Make the data point in time

Event data is messy because documents get amended, dates shift, and companies disappear. The curriculum should teach accession numbers, source timestamps, amendments, withdrawn filings, and the rule that every field must reflect what was knowable on the research date.

Students should build a table with one row per event, freeze the eligible universe, and join prices without dropping failed names. Then they should calculate raw and abnormal returns across fixed windows. A broad market or sector benchmark keeps a bad tape from masquerading as an event effect.

  1. State the event definition and timestamp.
  2. Collect the full population without reading future outcomes.
  3. Resolve amendments, duplicates, and overlapping events.
  4. Measure returns against a preselected benchmark.
  5. Split the result by economically meaningful conditions.
  6. Attack it with costs, tails, and alternative windows.

The best assignments include false friends. A resale registration does not necessarily expand shares, an S-1 is not immediately effective, and a de-SPAC completion does not guarantee available borrow. Correct classification matters more than a sophisticated regression on the wrong population.

Short-side mechanics belong in class

Many event strategies lean short, which makes execution part of the hypothesis. Locate availability, hard-to-borrow fees, recalls, buy-ins, squeezes, and dividend liability can consume an apparent edge. A backtest using close-to-close returns without these frictions describes a trade nobody could place at the displayed size.

Course exercises should haircut returns by observed or conservative borrow, impose liquidity and position limits, and show the negative-skew P&L path. Small frequent wins can coexist with a rare squeeze large enough to dominate the sample.

Risk controls should follow from the mechanism: cap names with tiny floats, diversify event dates, limit crowded sectors, avoid unresolved borrow, and define an exit clock. The student should learn why each gate exists rather than receive a list of arbitrary parameters.
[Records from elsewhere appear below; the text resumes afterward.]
/-- Instruction i writes scalar register d and nothing else. -/
def ScalarOp (i : Instr) (d : BitVec 4) (f : Proc → BitVec 64) : Prop :=
  ∀ (s : State) (stack proc : Nat) (p : Proc) (k : Cmd), s.Runs stack proc p k →
    s.Advances (exec i s) p k fun p' => p.SetsC p' d (f p)

/-- Instruction i writes vector register d and nothing else. -/
def VectorOp (i : Instr) (d : BitVec 3) (w n : Nat) (f : Proc → Nat → Nat) : Prop :=
  ∀ (s : State) (stack proc : Nat) (p : Proc) (k : Cmd), s.Runs stack proc p k →
    s.Advances (exec i s) p k fun p' => p.SetsW p' d w n (f p)

/-- The second operand of an RR instruction (R260). -/
def Proc.opnd (p : Proc) : CSrc → BitVec 64
  | .reg b => p.get b
  | .imm v => BitVec.ofInt 64 v.toInt

/-- Bytes va to va + n lie in one declared range (R251, R254 step 1). -/
def Cmd.Declares (k : Cmd) (va n : Nat) : Prop :=
  ∃ e ∈ k.ranges, e.toNat / 4096 * 4096 ≤ va ∧ va + n ≤ e.toNat / 4096 * 4096 + (e.toNat % 256 + 1) * 2 ^ (12 + e.toNat / 256 % 16)

/-- n bytes at va pass the checks of R254 for processor p, are DRAM location loc under a key, wait for nothing at their home, and
overlap no transfer still to be performed (R256). -/
structure State.CellarReach (s : State) (p : Proc) (k : Cmd) (va : BitVec 64) (n : Nat) (write : Bool) (loc key : Nat) : Prop where
  declared : k.Declares va.toNat n
  aligned : va.toNat % n = 0
  dest : ∃ x q, s.ctx? k.ctx = some x ∧ s.cellarTo (.cellar p.stack p.proc) x va write = .ok loc key q
  clean : write = false → s.storeBad (loc / 128) = false
  alone : ∀ t ∈ p.transfers, (write = true ∨ t.out = true) → ∀ b ∈ t.blocks, b.moved = false →
    loc + n ≤ s.blockLoc b ∨ s.blockLoc b + 64 ≤ loc
  placed : loc < 2 ^ 39 ∧ loc % n = 0

/-- The checks that fail, in their order (R254), with what R314 says of a page. -/
def State.CellarStops (s : State) (o : Out) (p : Proc) (k : Cmd) (va : BitVec 64) (n : Nat) (write : Bool) : Prop :=
  (¬k.Declares va.toNat n → s.CmdFails o k 5 va) ∧
  (k.Declares va.toNat n → va.toNat % n ≠ 0 → s.CmdFails o k 3 va) ∧
  (k.Declares va.toNat n → va.toNat % n = 0 → ∀ x, s.ctx? k.ctx = some x →
    (canonical va = false → s.CmdFails o k 5 va) ∧
    (canonical va = true → x.rewriting va = false → s.waiting? (.cellar p.stack p.proc) x.id 0 va = none →
      (∀ c d l, s.translate (.cellar p.stack p.proc) x va write false (fun _ => true) = .error (.fault c d l) →
        s.CmdFails o k c.toNat va d l) ∧
      ∀ r, s.translate (.cellar p.stack p.proc) x va write false (fun _ => true) = .ok r →
        (match r with
          | .dram _ _ _ _ => False
          | .host _ _ | .rmt _ _ | .chip _ _ _ => True) → s.CmdFails o k 5 va))

/-- A read meets an uncorrectable error (R254, R369). -/
def State.CellarSpoilt (s : State) (o : Out) (p : Proc) (k : Cmd) (va : BitVec 64) (n : Nat) : Prop :=
  k.Declares va.toNat n → va.toNat % n = 0 → ∀ x loc key q, s.ctx? k.ctx = some x →
    s.cellarTo (.cellar p.stack p.proc) x va false = .ok loc key q → s.storeBad (loc / 128) = true → s.CmdFails o k 0x0D va

/-- The failing checks of n bytes of local store (R254). -/
def State.LocalStops (s : State) (o : Out) (k : Cmd) (off : BitVec 64) (n : Nat) : Prop :=
  (0x40000 < off.toNat + n → s.CmdFails o k 5 off) ∧ (off.toNat + n ≤ 0x40000 → off.toNat % n ≠ 0 → s.CmdFails o k 3 off)

/-- Bytes of local store as a number, lowest first. -/
def Proc.localAt (p : Proc) (off n : Nat) : Nat := ((List.range n).map fun i => (mget 0 p.loc (off + i)).toNat * 2 ^ (8 * i)).sum

/-- State t is s with n bytes of x written to DRAM at location loc under a key, and no other byte (R255, R355). -/
def State.Puts (s t : State) (loc n key x : Nat) : Prop :=
  t = { s with mem := t.mem, lineKey := t.lineKey } ∧
  (s.MemOk → loc % 128 + n ≤ 128 → t.MemOk ∧ t.rawRead loc n key = x % 2 ^ (8 * n) ∧
    (∀ j, j < 128 → (j < loc % 128 ∨ loc % 128 + n ≤ j) →
      lineGet (t.dramLine (loc / 128) key) j 1 = lineGet (s.dramLine (loc / 128) key) j 1) ∧
    (∀ a, a / 128 ≠ loc / 128 → t.readMem a 1 = s.readMem a 1) ∧
    ∀ line, mget 0 t.lineKey line = if line = loc / 128 then key else mget 0 s.lineKey line)

/-- Load i of n bytes: `f` says what processor it leaves, given the value. -/
def CellarLoads (i : Instr) (a : BitVec 4) (off : BitVec 14) (loc : Bool) (n : Nat) (f : Proc → Nat → Proc → Prop) : Prop :=
  ∀ (s : State) (stack proc : Nat) (p : Proc) (k : Cmd), s.Runs stack proc p k →
    let va := p.get a + BitVec.ofInt 64 off.toInt
    (loc = true → s.LocalStops (exec i s) k va n ∧
      (va.toNat + n ≤ 0x40000 → va.toNat % n = 0 → s.Advances (exec i s) p k (f p (p.localAt va.toNat n)))) ∧
    (loc = false → s.CellarStops (exec i s) p k va n false ∧ s.CellarSpoilt (exec i s) p k va n ∧
      ∀ l key, s.CellarReach p k va n false l key →
        (s.procDone p).Advances (exec i s) p k (f p (s.rawRead l n key)) ∧
        (s.MemOk → mget 0 s.lineKey (l / 128) = key → s.rawRead l n key = s.readMem l n))

/-- Store i of n bytes of x. -/
def CellarStores (i : Instr) (a : BitVec 4) (off : BitVec 14) (loc : Bool) (n : Nat) (x : Proc → Nat) : Prop :=
  ∀ (s : State) (stack proc : Nat) (p : Proc) (k : Cmd), s.Runs stack proc p k →
    let va := p.get a + BitVec.ofInt 64 off.toInt
    (loc = true → s.LocalStops (exec i s) k va n ∧
      (va.toNat + n ≤ 0x40000 → va.toNat % n = 0 → s.Advances (exec i s) p k fun p' =>
        p' = { p with pc := p'.pc, loc := p'.loc } ∧ p'.localAt va.toNat n = x p % 2 ^ (8 * n) ∧
        ∀ j, (j < va.toNat ∨ va.toNat + n ≤ j) → mget 0 p'.loc j = mget 0 p.loc j)) ∧
    (loc = false → s.CellarStops (exec i s) p k va n true ∧
      ∀ l key, s.CellarReach p k va n true l key →
        ∃ w, (s.procDone p).Puts w l n key (x p) ∧ w.Advances (exec i s) p k fun p' => p' = { p with pc := p'.pc })

/-- Sign or zero extension of a load (R261). -/
def cldRule (size : CLdSize) (x : Nat) : BitVec 64 :=
  match size with
  | .b false | .h false | .w false | .d => BitVec.ofNat 64 x
  | .b true => BitVec.ofInt 64 (BitVec.ofNat 8 x).toInt
  | .h true => BitVec.ofInt 64 (BitVec.ofNat 16 x).toInt
  | .w true => BitVec.ofInt 64 (BitVec.ofNat 32 x).toInt

/-- The blocks of 64 bytes of a span of n bytes that a CLDX moves (R261): each passes R254 steps 3 and 4; an outbound one takes its
bytes of local store. -/
def State.SpanOk (s : State) (p : Proc) (x : Ctx) (va : BitVec 64) (l n : Nat) (out : Bool) (bs : List CldxBlock) : Prop :=
  bs.length = n / 64 ∧ ∀ (i : Nat) (b : CldxBlock), bs[i]? = some b →
    (∃ loc, s.cellarTo (.cellar p.stack p.proc) x (va + BitVec.ofNat 64 (64 * i)) out = .ok loc b.key b.pa) ∧
    b.moved = false ∧ b.put = 0 ∧
    b.data = if out then (List.range 64).map fun j => mget 0 p.loc (l + 64 * i + j) else []

/-- A block of an outbound transfer that has not moved is written where it was translated to (R261). -/
def State.BlockStep (s : State) (b : CldxBlock) (u : State) : Prop :=
  (b.moved = true → u = s) ∧
  (b.moved = false → s.Puts u (s.blockLoc b) 64 b.key (((List.range 64).map fun j => (b.data.getD j 0).toNat * 2 ^ (8 * j)).sum))

/-- A transfer is performed (R261): an inbound one changes processors only, an outbound one writes its blocks in order. -/
def State.TransferStep (s : State) (t : Transfer) (u : State) : Prop :=
  (t.out = false → u = { s with procs := u.procs }) ∧
  (t.out = true → ∃ w, Chain State.BlockStep s t.blocks w ∧ u = { w with procs := u.procs })

/-- No block that a transfer of processor p has left waits at its home or reads an uncorrectable error. -/
def State.TransferFree (s : State) (p : Proc) (t : Transfer) : Prop :=
  s.transferHeld p t = false ∧ ∀ b ∈ t.blocks, b.moved = false → t.out = false → s.storeBad (s.blockLoc b / 128) = false

/-! ## Traps, forced reset and control registers (15 R310, R311; 16 R317, R318; 17 R326 to R342) -/

/-- State t is s after a forced reset of context ctx (R342): its crews, blocks, records, operations, commands, messages, updates and
saved cores are gone, its hypotheses discarded and tagged tiles cleared; the context is dead, its journal ends with a KIND 3 record,
and a pre-emption of it ends with ABORT. Nothing of another context's crews has changed, nor their updates (R4). -/
structure State.ForcedReset (s t : State) (ctx : Nat) (reason aux : BitVec 64) : Prop where
  frame : t = { s with mem := t.mem, lineKey := t.lineKey, caches := t.caches, draws := t.draws, atomq := t.atomq, cmds := t.cmds,
                       procs := t.procs, cmdq := t.cmdq, colls := t.colls, cores := t.cores, regs := t.regs, crews := t.crews,
                       blocks := t.blocks, runs := t.runs, launches := t.launches, mails := t.mails, credits := t.credits,
                       savedCores := t.savedCores, ctxs := t.ctxs, pdevs := t.pdevs, poison := t.poison, ulines := t.ulines,
                       press := t.press, recalls := t.recalls, waitq := t.waitq, resolves := t.resolves }
  memOk : s.MemOk → t.MemOk
  crews : t.crews = s.crews.filter fun c => c.ctx != ctx
  blocks : t.blocks = s.blocks.filter fun b => b.ctx != ctx
  runs : t.runs = s.runs.filter fun r => r.ctx != ctx
  launches : t.launches = s.launches.filter fun l => l.ctx != ctx
  mails : t.mails = s.mails.filter fun m => m.ctx != ctx
  credits : t.credits = s.credits.filter fun c => c.ctx != ctx
  saved : t.savedCores = s.savedCores.filter fun c => c.ctx != ctx
  colls : t.colls = s.colls.filter fun j => j.ctx != ctx
  commands : (∀ k ∈ t.cmds, k.ctx ≠ ctx ∧ k ∈ s.cmds) ∧ (∀ k ∈ t.cmdq, k.ctx ≠ ctx ∧ k ∈ s.cmdq)
  messages : ∀ r ∈ t.atomq, r.ctx ≠ ctx ∧ r ∈ s.atomq
  answers : t.resolves = s.resolves.filter fun r => r.ctx != ctx
  waits : t.waitq = s.waitq.filter fun w => w.ctx != ctx
  registrations : (∀ r ∈ t.regs, r ∈ s.regs) ∧ ∀ r ∈ s.regs, r.ctx ≠ ctx → r ∈ t.regs
  updates : ∀ e ∈ t.caches, ¬(e.ph = true ∧ e.ctx = ctx) ∧
    (e.st = .u → e.op ≠ none → ∀ r ∈ e.upds, ∀ u ∈ r, u.ctx ≠ ctx)
  kept : (∀ e ∈ s.caches, e.ph = true → e.ctx ≠ ctx) → ∀ e ∈ s.caches, e.st = .u → e.op ≠ none →
    (∀ r ∈ e.upds, ∀ u ∈ r, u.ctx ≠ ctx) → e ∈ t.caches
  engines : ∀ n, (∀ o ∈ (t.core n).mq, o.ctx ≠ ctx) ∧ (∀ j ∈ (t.core n).copies, j.ctx ≠ ctx) ∧
    ((s.core n).lastCtx = some ctx → (t.core n).tags = [] ∧ (t.core n).mail = [] ∧ (t.core n).lastCtx = none ∧
      ∀ k, mget 0 (s.core n).tags (k / 32768) ≠ 0 → mget 0 (t.core n).acc k = 0)
  dead : ∀ x, s.ctx? ctx = some x → t.ctx? ctx = some
    { x with dead := true, savedAt := none, hyps := x.hyps.map fun e => (e.1, { e.2 with st := .discarding }) }
  others : ∀ id, id ≠ ctx → t.ctx? id = s.ctx? id
  journal : ∀ p, s.pdevOf ctx = some p → ∃ p' es, t.pdev? p.first = some p' ∧
    p' = { p with faultQ := p'.faultQ, peBusy := p'.peBusy, peResult := p'.peResult, peStage := p'.peStage, peAct := p'.peAct } ∧
    p'.faultQ = p.faultQ ++ es ++
      [{ val := reason, pc := 0, aux := aux, ctx := ctx, kind := 3, cause := 0, detail := 0, level := 0, mc := false, die := 0, core := 0,
         crewid := 0, lane := 0, sreg := 0, crew := none }] ∧
    (∀ e ∈ es, e.kind = 2 ∧ e.ctx = ctx) ∧
    ((∃ q, p.peAct = some (ctx, q)) → p'.peBusy = false ∧ p'.peResult = 3 ∧ p'.peAct = none)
End with a repeatable event study

The capstone should ask the student to take a new event class through the full loop, from definition to data collection, measurement, attack, and an operating screen. Repeating a provided notebook proves less than making defensible choices on an unfamiliar dataset.

The course curriculum hub places event research inside a broader quant sequence. Within the course, Event Windows and Study Design establishes the clock and measurement rules before the dilution, de-SPAC, default, and catalyst modules put them to work.

A public sample lesson should reveal whether the course treats documents as data or as decoration. Look for an actual filing timestamp, an explicit classification rule, and a table that preserves events that later failed or disappeared. Then check whether the exercise can produce an inconvenient answer. If every provided event earns the expected return, the sample was curated to confirm the lecture. Real event populations contain benign filings, broken clocks, failed deals, untradeable shorts, and periods where the average changes sign. The curriculum should make you work through those cases rather than cleaning them away.

A useful event-driven trading course gives you more than a catalog of catalysts. It gives you a way to recognize a queryable event, reconstruct the information set, measure the population, and survive the implementation risks hidden inside the average. That method should transfer cleanly when the next unfamiliar filing or corporate action appears.